→ **What you have to do**
Of the entries below, restate word for word only the section that runs from the line with "def ready : State" to the line with "0x02#8).wellFormed = true := by decide", counting both ends.

BEGIN Given entries

-- ==== Sys2Proof/Tests/Slice0.lean ====
section
/-! SUPPORT. Small tests of the model: the smoke test of WellFormed, one step of each command on a small state,
most of them rows of the spec's worked examples, and for each statement with hypotheses a state and operands that
meet all of them. -/

namespace Sys2Proof.Tests

open Sys2Proof Sys2Proof.Machine

/-! ## Small states -/

/-- The state after one command, or the state itself where the command stops. -/
def after (c : Instr) (s : State) : State :=
  match exec c s with
  | .next t => t
  | .fault _ => s
  | .refused _ => s

/-- The bytes of the reply that the port holds. -/
def replied (s : State) : List Byte :=
  match s.port.condition with
  | .replying bytes => bytes
  | .idle => []
  | .collecting _ _ => []
  | .executing _ _ => []

/-- A device that is ON, with auto-wake, an idle limit of 5 and one reference. -/
def onDevice : DeviceRecord :=
  { residency := .on, wakeTime := 3, idleLimit := 5, idleTimer := Timer.load 5, wakeTimer := none, autoWake := true,
    sense := .high, refCount := 1, heldCount := 0, faultCause := .none, pen := true }

/-- A device that is OFF, with one reference. -/
def offDevice (autoWake : Bool) : DeviceRecord :=
  { onDevice with residency := .off, idleTimer := none, pen := false, autoWake := autoWake }

/-- A device in FAULT, with one reference. -/
def faultDevice : DeviceRecord :=
  { onDevice with residency := .fault, faultCause := .powerLost, idleTimer := none, pen := false }

/-- A device that is PARKING, with one reference. -/
def parkingDevice : DeviceRecord := { onDevice with residency := .parking, idleTimer := none }

/-- A device that is WAKING, with one reference and its timer due. -/
def wakingDevice : DeviceRecord :=
  { onDevice with residency := .waking, idleTimer := none, wakeTimer := some { left := 1, due := true } }

/-- A window that is LIVE, of 2^k bytes. -/
def window (base : Address) (k : Nat) (p : Fin 8) (d : Device) (w : Fin 16) (g : Byte) : Slot :=
  { Slot.blank with
    state := .live, base := base, size := k, precedence := p, device := d, waits := w, permissions := g }

/-- The windows of Table 1-5, with the grants of chapter 2's example, and their devices ON. -/
def nested : State :=
  { State.reset with
    slots := ((State.reset.slots.set 3 (window 0x200000#24 20 2 2 1 0x03#8)).set 7
      { window 0x240000#24 14 5 5 6 0x14#8 with relocation := some 0x000000#24 }).set 12
      (window 0x380000#24 16 2 9 0 0x14#8)
    devices := ((State.reset.devices.set 2 onDevice).set 5 onDevice).set 9 onDevice
    pgd := ((State.reset.pgd.set 2 true).set 5 true).set 9 true }

/-- The access of chapter 2's example: M1 reads 2 bytes at 2410A4h through slot 7. -/
def readAccess : Access :=
  { address := 0x2410A4#24, direction := .read, width := .two, writeData := none, binding := .slot 7 0, device := 5,
    waits := 6, forwarded := 0x0010A4#24 }

/-- A timer whose expiry is due. -/
def dueTimer : Option Timer := some { left := 1, due := true }

/-- M1's claim of the example in one phase, with slot 7's bound count at 1 and a given record for D5. -/
def claimed (p : Phase) (timer : Option Timer) (r : DeviceRecord) : State :=
  { nested with
    claims := nested.claims.set 1 (some { access := readAccess, phase := p, timer := timer, verdictData := none })
    slots := nested.slots.set 7 { nested.slot 7 with bound := 1 }
    devices := nested.devices.set 5 r }

/-- M1's claim READY. -/
def ready : State := { claimed .ready none onDevice with readyList := [1] }

/-- M1's claim ACTIVE on a device with a given record. -/
def active (r : DeviceRecord) : State := { claimed .active none r with cycle := some (cycleOf 0 1 readAccess), cyclesBegun := 1 }

/-- M1's claim HELD for a device with a given record, its hold timer due. -/
def held (r : DeviceRecord) : State := { claimed .held dueTimer { r with heldCount := 1 } with holdList := [1] }

/-- M1's claim in the intercept list, its timer due. -/
def caught : State := { claimed .intercept dueTimer onDevice with interceptList := [1] }

/-- A state with another condition of the port. -/
def withPort (x : PortCondition) (s : State) : State := { s with port := { s.port with condition := x } }

/-- The state while PORN is low. -/
def low : State := { State.reset with inReset := true }

/-- One device record put into the example's state. -/
def withD5 (r : DeviceRecord) : State := { nested with devices := nested.devices.set 5 r }

/-- One slot put into the example's state. -/
def withSlot20 (w : Slot) : State := { nested with slots := nested.slots.set 20 w }

/-! ## WellFormed -/

theorem test_unknownCommand_with_a_known_code_is_refused : (Instr.unknownCommand 0x01#8).wellFormed = false := by decide

theorem test_unknownCommand_without_a_command_is_wellFormed : (Instr.unknownCommand 0x02#8).wellFormed = true := by decide

theorem test_no_word_spells_a_command : decodeTableWord 8 0x01 = none := by decide

/-! ## Claims (chapters 1 and 2) -/

theorem test_lookups_of_table_1_6 :
    lookup nested 0x23FFFF#24 = some 3 ∧ lookup nested 0x240000#24 = some 7 ∧ lookup nested 0x243FFF#24 = some 7 ∧
      lookup nested 0x244000#24 = some 3 ∧ lookup nested 0x300000#24 = none ∧ lookup nested 0x38C000#24 = some 12 := by
  decide

theorem test_claimArrival_of_event_1 :
    let t := after (.claimArrival 1 0x2410A4#24 .read 1#2 0#32) nested
    t.readyList = [1] ∧ t.claim 1 = some { access := readAccess, phase := .ready, timer := none, verdictData := none } ∧
      (t.slot 7).bound = 1 := by
  decide

theorem test_claimArrival_of_event_7 :
    (after (.claimArrival 1 0x243FFE#24 .read 2#2 0#32) nested).answers =
      [{ master := 1, reason := .straddle, data := 0#32 }] := by
  decide

theorem test_grant_of_event_2 :
    (after .grant ready).cycle =
      some { number := 0, master := 1, sel := 5, da := 0x0010A4#24, drw := .read, dd := none, waits := 6 } := by
  decide

theorem test_completion_of_event_5 :
    let t := after (.completion { cycle := 0, dd := 0xAABBCCDD#32 }) (active onDevice)
    t.answers = [{ master := 1, reason := .done, data := 0x0000CCDD#32 }] ∧ (t.slot 7).touched = true ∧
      t.cycle = none := by
  decide

/-- The late response of the cut cycle 0, with M1's claim ACTIVE in cycle 1. -/
theorem test_completion_of_a_cut_cycle :
    let s := { active onDevice with cycle := some (cycleOf 1 1 readAccess), cyclesBegun := 2 }
    (after (.completion { cycle := 0, dd := 0#32 }) s).cycle = s.cycle ∧
      (after (.completion { cycle := 0, dd := 0#32 }) s).answers = [] := by
  decide

/-! ## Timers and power good -/

theorem test_tick_lowers_the_wake_timer : ((after .tick State.reset).device 0).wakeTimer = some { left := 15, due := false } := by
  decide

theorem test_wakeTimerExpiry_releases_the_held_claim :
    let t := after (.wakeTimerExpiry 5 true) (held wakingDevice)
    t.readyList = [1] ∧ t.holdList = [] ∧ (t.device 5).residency = .on := by
  decide

theorem test_idleTimerExpiry_powers_off :
    ((after (.idleTimerExpiry 5) (withD5 { onDevice with idleTimer := dueTimer })).device 5).residency = .off := by
  decide

theorem test_holdTimerExpiry_answers :
    (after (.holdTimerExpiry 1) (held wakingDevice)).answers =
      [{ master := 1, reason := .holdTimeout, data := 0#32 }] := by
  decide

theorem test_interceptTimerExpiry_marks : (after (.interceptTimerExpiry 1) caught).marker 1 = true := by decide

theorem test_departureFromConformity_of_event_8 :
    let t := after (.departureFromConformity 5) ready
    t.answers = [{ master := 1, reason := .deviceFault, data := 0#32 }] ∧ (t.device 5).faultCause = .powerLost := by
  decide

/-! ## Resets -/

theorem test_powerOnReset_drops_the_claim : (after .powerOnReset ready).claim 1 = none := by decide

theorem test_endOfPowerOnReset_latches_the_straps :
    let t := after (.endOfPowerOnReset 3#2 1#2 2#2) low
    (t.slot 0).base = 0xF80000#24 ∧ (t.slot 0).size = 19 ∧ (t.slot 0).waits = 4 ∧ (t.device 0).sense = .low := by
  decide

theorem test_busReset_gives_no_answer :
    let t := after .busReset ready
    t.answers = [] ∧ t.claim 1 = none ∧ (t.slot 7).bound = 0 := by
  decide

theorem test_softReset_answers_reset :
    (after .softReset ready).answers = [{ master := 1, reason := .reset, data := 0#32 }] := by decide

theorem test_softResetCompletion_replies :
    let t := after .softResetCompletion (withPort (.executing .softReset { left := 1, due := true }) nested)
    replied t = [0x00#8] ∧ (t.slot 3).state = .free ∧ (t.slot 0).generation = 1 ∧ t.flags.done = true := by
  decide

END Given entries

→ **Reply**
def ready : State := { claimed .ready none onDevice with readyList := [1] }

/-- M1's claim ACTIVE on a device with a given record. -/
def active (r : DeviceRecord) : State := { claimed .active none r with cycle := some (cycleOf 0 1 readAccess), cyclesBegun := 1 }

/-- M1's claim HELD for a device with a given record, its hold timer due. -/
def held (r : DeviceRecord) : State := { claimed .held dueTimer { r with heldCount := 1 } with holdList := [1] }

/-- M1's claim in the intercept list, its timer due. -/
def caught : State := { claimed .intercept dueTimer onDevice with interceptList := [1] }

/-- A state with another condition of the port. -/
def withPort (x : PortCondition) (s : State) : State := { s with port := { s.port with condition := x } }

/-- The state while PORN is low. -/
def low : State := { State.reset with inReset := true }

/-- One device record put into the example's state. -/
def withD5 (r : DeviceRecord) : State := { nested with devices := nested.devices.set 5 r }

/-- One slot put into the example's state. -/
def withSlot20 (w : Slot) : State := { nested with slots := nested.slots.set 20 w }

/-! ## WellFormed -/

theorem test_unknownCommand_with_a_known_code_is_refused : (Instr.unknownCommand 0x01#8).wellFormed = false := by decide

theorem test_unknownCommand_without_a_command_is_wellFormed : (Instr.unknownCommand 0x02#8).wellFormed = true := by decide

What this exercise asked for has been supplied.